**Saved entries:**
----------

/-- Keeps a pair's entry, and its last accepted pair of boot epoch and SEQ with it, in the durable journal (R224, R227). -/
def State.setServed (s : State) (p : RefPair) : State :=
  { s with wb := { s.wb with served := putServed s.wb.served p } }.journalAdd (.referee p)

/-- Answers a message of a served pair. -/
def State.reply (s : State) (m : RefMsg) (p : RefPair) (type : RefType) (rstatus term epoch : Nat) : State :=
  (s.setServed p).emit (.refReply { m with type := type, termUs := term, gen := p.gen, rstatus := rstatus, holder := p.holder,
                                           bootEpoch := epoch })

/-- (BOOT_EPOCH, SEQ) lies above the last pair accepted from a slot (R224). -/
def fresh (epoch seq lastEpoch lastSeq : Nat) : Bool :=
  let d := signedOf 16 (unsignedOf 16 (Int.ofNat epoch - Int.ofNat lastEpoch))
  decide (0 < d ∨ (d = 0 ∧ lastSeq < seq))

/-- Remaining microseconds of the present holder's lease. -/
def State.remainOf (s : State) (p : RefPair) : Nat := if p.holder = 0 then 0 else (p.expiry - s.tb.csr) / 100

/-- A GRANT to a slot. -/
def State.grantTo (s : State) (m : RefMsg) (p : RefPair) (gen : Nat) : State :=
  let x := if m.slotB then 2 else 1
  s.reply m { p with holder := x, expiry := s.tb.csr + usTicks m.termUs, gen := gen, lastGranted := x, termUs := m.termUs } .grant 0 m.termUs 0

/-- The rows of the table Referee duties, in order. -/
def State.referee (s : State) (m : RefMsg) (p : RefPair) : State :=
  let x := if m.slotB then 2 else 1
  let xFenced := if m.slotB then p.fencedB else p.fencedA
  let otherFenced := if m.slotB then p.fencedA else p.fencedB
  let bump := if p.lastGranted = x then p.gen else max p.gen m.gen + 1
  match m.type with
  | .request =>
    if xFenced then s.reply m p .deny 2 (s.remainOf p) 0
    else if s.wb.startupHold then s.reply m p .deny 4 (s.remainOf p) 0
    else if p.holder = 0 ∨ (p.holder ≠ x ∧ (otherFenced ∨ p.expiry ≤ s.tb.csr)) then s.grantTo m p bump
    else if p.holder = x then s.grantTo m p p.gen
    else s.reply m p .deny 1 (s.remainOf p) 0
  | .renew =>
    if xFenced then s.reply m p .deny 2 (s.remainOf p) 0
    else if p.holder = x then s.grantTo m p p.gen
    else if s.wb.startupHold ∧ p.gen ≤ m.gen then s.grantTo m p m.gen
    else s.reply m p .deny 3 (s.remainOf p) 0
  | .release => if p.holder = x then s.reply m { p with holder := 0 } .status 0 0 (if m.slotB then p.epochB else p.epochA)
    else s.reply m p .status 0 (s.remainOf p) (if m.slotB then p.epochB else p.epochA)
  | .fenced =>
    let p := if m.slotB then { p with fencedB := true } else { p with fencedA := true }
    s.setServed (if p.holder = x then { p with holder := 0, expiry := s.tb.csr } else p)
  | .probe => s.reply m p .status 0 (s.remainOf p) (if m.slotB then p.epochB else p.epochA)
  | .grant | .deny | .status => s

/-- The pair's entry with a message's boot epoch and SEQ accepted. A module that has restarted, as its new boot epoch shows, is fenced no
longer (R222, R225, notes/assumptions/73.md). -/
def acceptRef (p : RefPair) (m : RefMsg) : RefPair :=
  if m.slotB then { p with epochB := m.bootEpoch, seqB := m.seq, fencedB := p.fencedB && m.bootEpoch == p.epochB }
  else { p with epochA := m.bootEpoch, seqA := m.seq, fencedA := p.fencedA && m.bootEpoch == p.epochA }

/-- One message at the referee: its check holds, it names a served pair, and it is fresh unless it is a PROBE (R222, R224, R227). -/
def State.refereeTakes (s : State) (x : RefMsg × Bool) : State :=
  let m := x.1
  if !x.2 || !s.authoritative || !(s.cfg.servedPairs.take 32).any (fun x => x.1 == m.pairId) then s
  else
    let p := s.servedPair m.pairId
    let (e, q) := if m.slotB then (p.epochB, p.seqB) else (p.epochA, p.seqA)
    if m.type = .probe then s.referee m p
    else if !fresh m.bootEpoch m.seq e q then s
    else s.referee m (acceptRef p m)

/-- REFEREE_MSG_RX; of two messages at one clock count that of slot A is taken first (table Referee duties, table Fixed arbitration
orders). -/
def execRefereeMsgRx (m : RefMsg) (checkOk : Bool) (same : Option (RefMsg × Bool)) (s : State) : Result :=
  .next (match same with
    | none => s.refereeTakes (m, checkOk)
    | some x => if m.slotB && !x.1.slotB then (s.refereeTakes x).refereeTakes (m, checkOk) else (s.refereeTakes (m, checkOk)).refereeTakes x)

/-- REFEREE_STARTUP_HOLD_END (R223). -/
def execRefereeStartupHoldEnd (s : State) : Result := .next { s with wb := { s.wb with startupHold := false } }

end Sys2Proof.Machine
end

----------

**Activity:**
Determine how many lines of the records above contain the word "RefPair", and report only that number.

**Written solution:**
6